Zoodle Salad with Balsamic Tomatoes and Basil

Tomato Basil Salad on Zucchini Noodles 2014Having a garden is amazing and rewarding and to actually eat things that I planted just weeks ago gets me excited every single time. There is something truly fulfilling and gratifying and I can’t wait to experiment with other vegetables next year. This year, however, the learning piece has included zucchini plants. I had a bit of a debate with the person at the nursery where I purchased my little seedlings about how many to plant together because the little stick said to plant two. My neighbors have since smiled…and locked their doors. Apparently, they don’t want to share in my bounty! ;)

I am not intimidated, though, since I have a million ways to prepare zucchini. And a spiral slicer, which helps immensely. Zoodles rule and I really can’t imagine getting sick of them so you might see a few more recipes over the course of the summer. I hope they serve as launching pads for your own ideas and that you’ll share whatever magic you are making happen in your own kitchen!

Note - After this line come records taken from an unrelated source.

/-- A frame starts on one layer (R513, R515, R516). -/
def State.openFrame (s : State) (num l : Nat) : State :=
  let s := s.closeFrame l
  let x := s.layer l
  let x := if x.ring.isNone && x.next.isNone then { x with ring := some (s.cfgRing l) } else x
  let (r, slot, fresh, late) := match x.next, x.ring with
    | some (r, late), _ => (r, 0, true, late)
    | none, some r => (r, x.ptr, false, false)
    | none, none => (s.cfgRing l, 0, false, false)
  if (s.heldSlots l).contains (r, slot) then s.err (senCtr 8)
  else
    let no := x.frames + 1
    let (ts, fb) := s.frameTs l
    (s.setLayer l { x with
      openF := some { layer := l, no := no, csi := num, ring := r, slot := slot, ts := ts, fallback := fb }
      ring := some r, next := none, frames := no, ptr := if slot + 1 ≥ r.slots then 0 else slot + 1
      ringFrame := if fresh then no else x.ringFrame
      ringLate := if fresh then late else x.ringLate }).bump (senCtr 0) 1

/-- R513: a Frame Start packet of a port and virtual channel, with its frame number. -/
def execFrameStart (port vc num : Nat) (s : State) : Host.Outcome State Fault Refusal :=
  if s.senPort port && vc < 16 then .next ((s.layersOf port vc).foldl (fun s l => s.openFrame num l) s) else .next s

/-- R513: the Frame End that matches the open frame. -/
def execFrameEnd (port vc num : Nat) (s : State) : Host.Outcome State Fault Refusal :=
  if s.senPort port && vc < 16 then
    .next (((s.layersOf port vc).filter (fun l => (s.layer l).openF.any (fun f => f.csi = num))).foldl State.closeFrame s)
  else .next s

/-- R511, R512, R514: a long packet with its payload: whether its header could be read and its CRC held. -/
def execLongPacket (port vc dt : Nat) (hdrOk crcOk : Bool) (data : List Byte) (s : State) : Host.Outcome State Fault Refusal :=
  if !s.senPort port then .next s
  else if !hdrOk then .next (s.err (senCtr 9))
  else match (s.layersOf port vc).find? (fun l => s.layerDt l = dt && vc < 16) with
    | none => .next (s.bump (senCtr 11) 1)
    | some l =>
      let x := s.layer l
      match x.openF with
      | none => .next s
      | some f =>
        if f.lines ≥ s.layerH l then .next s
        else
          let w := s.layerW l
          let s := s.whenB (!crcOk) (·.err (senCtr 10))
          let whole := data.length = cdiv (w * wireBits dt) 8
          let bytes := if crcOk then lineBytes dt w data
            else match f.good with
              | some y => s.mem.rds (s.lineAddr f y) (w * storedBytes dt)
              | none => List.replicate (w * storedBytes dt) 0
          let s := s.putLine f f.lines bytes
          let good := crcOk && whole
          .next (s.setLayer l { x with openF := some { f with
            lines := f.lines + 1, bad := if good then f.bad else f.bad + 1, good := if good then some f.lines else f.good } })

/-- The latch line of a frame: its ring's, or the last active line. -/
def State.latchLine (s : State) (f : SFrame) : Nat := if f.ring.latch = 0xFFFF then s.layerH f.layer - 1 else f.ring.latch

/-- R516: the latch line of the layer's open frame has been written. -/
def execFrameLatch (l : Nat) (s : State) : Host.Outcome State Fault Refusal :=
  match (s.layer l).openF with
  | some f => if s.latchLine f < f.lines then .next (s.latchFrame l) else .next s
  | none => .next s

/-! ### Time (R517 to R520) -/

/-- The servo takes PTP time from a port. -/
def State.ptpFrom (s : State) (src : Nat) : Bool :=
  let p : EthPort := tget {} s.eth.port src
  src < 2 && (s.timeSrc = src || s.timeSrc = 2) && s.domOn 2 && p.up && !tget false s.clk.lost 2

/-- R518: a valid Sync from a port's master, with its offset in ns. -/
def execPtpSync (src : Nat) (off : Int) (s : State) : Host.Outcome State Fault Refusal :=
  if s.ptpFrom src then .next (s.servoSync off) else .next s

/-- R517: another PTP message. One that completes a two-step Sync brings its offset; the others serve the standard's
clock roles, or are discarded, and change nothing the manual names. -/
def execPtpMessage (src : Nat) (off : Option Int) (s : State) : Host.Outcome State Fault Refusal :=
  match off with
  | some o => if s.ptpFrom src then .next (s.servoSync o) else .next s
  | none => .next s

/-- R518: no valid Sync for four intervals, or the source port is down. -/
def execServoHoldover (s : State) : Host.Outcome State Fault Refusal := .next s.servoLost

/-- R519: an edge of a timestamp input that has held for 20 ns. -/
def execTsInCapture (n : Nat) (rising : Bool) (s : State) : Host.Outcome State Fault Refusal :=
  let e := s.cf (bSEN + 0x5000 + 0x10 * n) 1 0
  if s.instRuns 52 && n < 8 && (e = 2 || e = (if rising then 0 else 1)) then
    let q := tget [] s.sen.ts n
    if q.length ≥ 64 then .next (s.setBits (bSEN + 0x5800 + 8 * n) (2 ^ 31))
    else .next { s with sen := { s.sen with ts := tset [] s.sen.ts n (q ++ [s.ns]), lastTs := tset none s.sen.lastTs n (some s.ns) } }
  else .next s

/-- R520: the scheduled edge of a trigger: a pulse begins, or the pulse in progress ends. -/
def execTrigEdge (t : Nat) (s : State) : Host.Outcome State Fault Refusal :=
  if t ≥ 4 || !s.instRuns 52 then .next s
  else
    let x := s.trig t
    let a := bSEN + 0x6000 + 0x20 * t
    match x.pulse with
    | some _ => .next ((s.setTrig t { x with pulse := none }).trigLevel t (s.trigIdle t))
    | none =>
      if s.cb a 63 then .next ((s.setTrig t { x with pulse := some (s.cf a 31 0, s.cb a 62) }).trigLevel t (!s.cb a 62))
      else .next s

/-! ### Fusion (R521 to R524) -/

/-- A fault of SEN for a ticket: cause 8 at the group's close stage. -/
def State.senFault (s : State) (g ticket : Nat) : State :=
  s.gatePut 52 (.report { ticket := ticket, stage := s.cf (rGrp g) 60 58, fault := true, cause := 8, damage := 10000 })

/-- The next entry of a pipeline's admission ring, taken for good (R523). -/
def State.takeEntry (s : State) (p : Nat) : State × Option Nat :=
  let pl : Pipe := tget {} s.ldg.pipe p
  if pl.admHead ≥ pl.admTail then (s, none)
  else
    let a := put (s.pipeF p 6 43 4) 4 40 + 16 * (pl.admHead % 2 ^ s.pipeF p 6 63 59)
    ({ s with ldg := { s.ldg with pipe := tset {} s.ldg.pipe p { pl with admHead := pl.admHead + 1 } } }, some (s.mem.le (a + 8) 4))

/-- The candidate nearest to a boundary; ties go to the earlier timestamp. -/
def nearest (b : Int) : List SFrame → Option SFrame
  | [] => none
  | f :: fs => match nearest b fs with
    | none => some f
    | some h =>
      let df := ((f.ts : Int) - b).natAbs
      let dh := ((h.ts : Int) - b).natAbs
      if df < dh || (df = dh && f.ts ≤ h.ts) then some f else some h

Zoodle Salad with Balsamic Tomatoes and Basil

3-4 zucchini

1 Tbsp. salt

1 c. tomatoes, chopped

6 kalamata olives

1 tsp. pinenuts, toasted

2 Tbsp. Balsamic vinegar

1 Tbsp. extra virgin olive oil

small clove of garlic

1/3 c. fresh basil chiffonade

pepper to taste

Directions

1) Spiral slice or julienne the zucchini and place in a strainer over the sink. Toss with salt and allow to sit for about 20 minutes. Rinse well and cut into shorter zoodles, if necessary.

2) In a small bowl, mix together the vinegar, oil, and garlic and set aside.

3) Place zucchini in a bowl and add the tomatoes, olives, pine nuts, and basil. Drizzle the vinaigrette over the salad and toss well to combine.

4) Chill the salad for about 15 minutes, then add pepper and additional salt, if desired. Enjoy!

Serves 2

*Note: The proportions in this salad are totally flexible. Use what you have and what you like!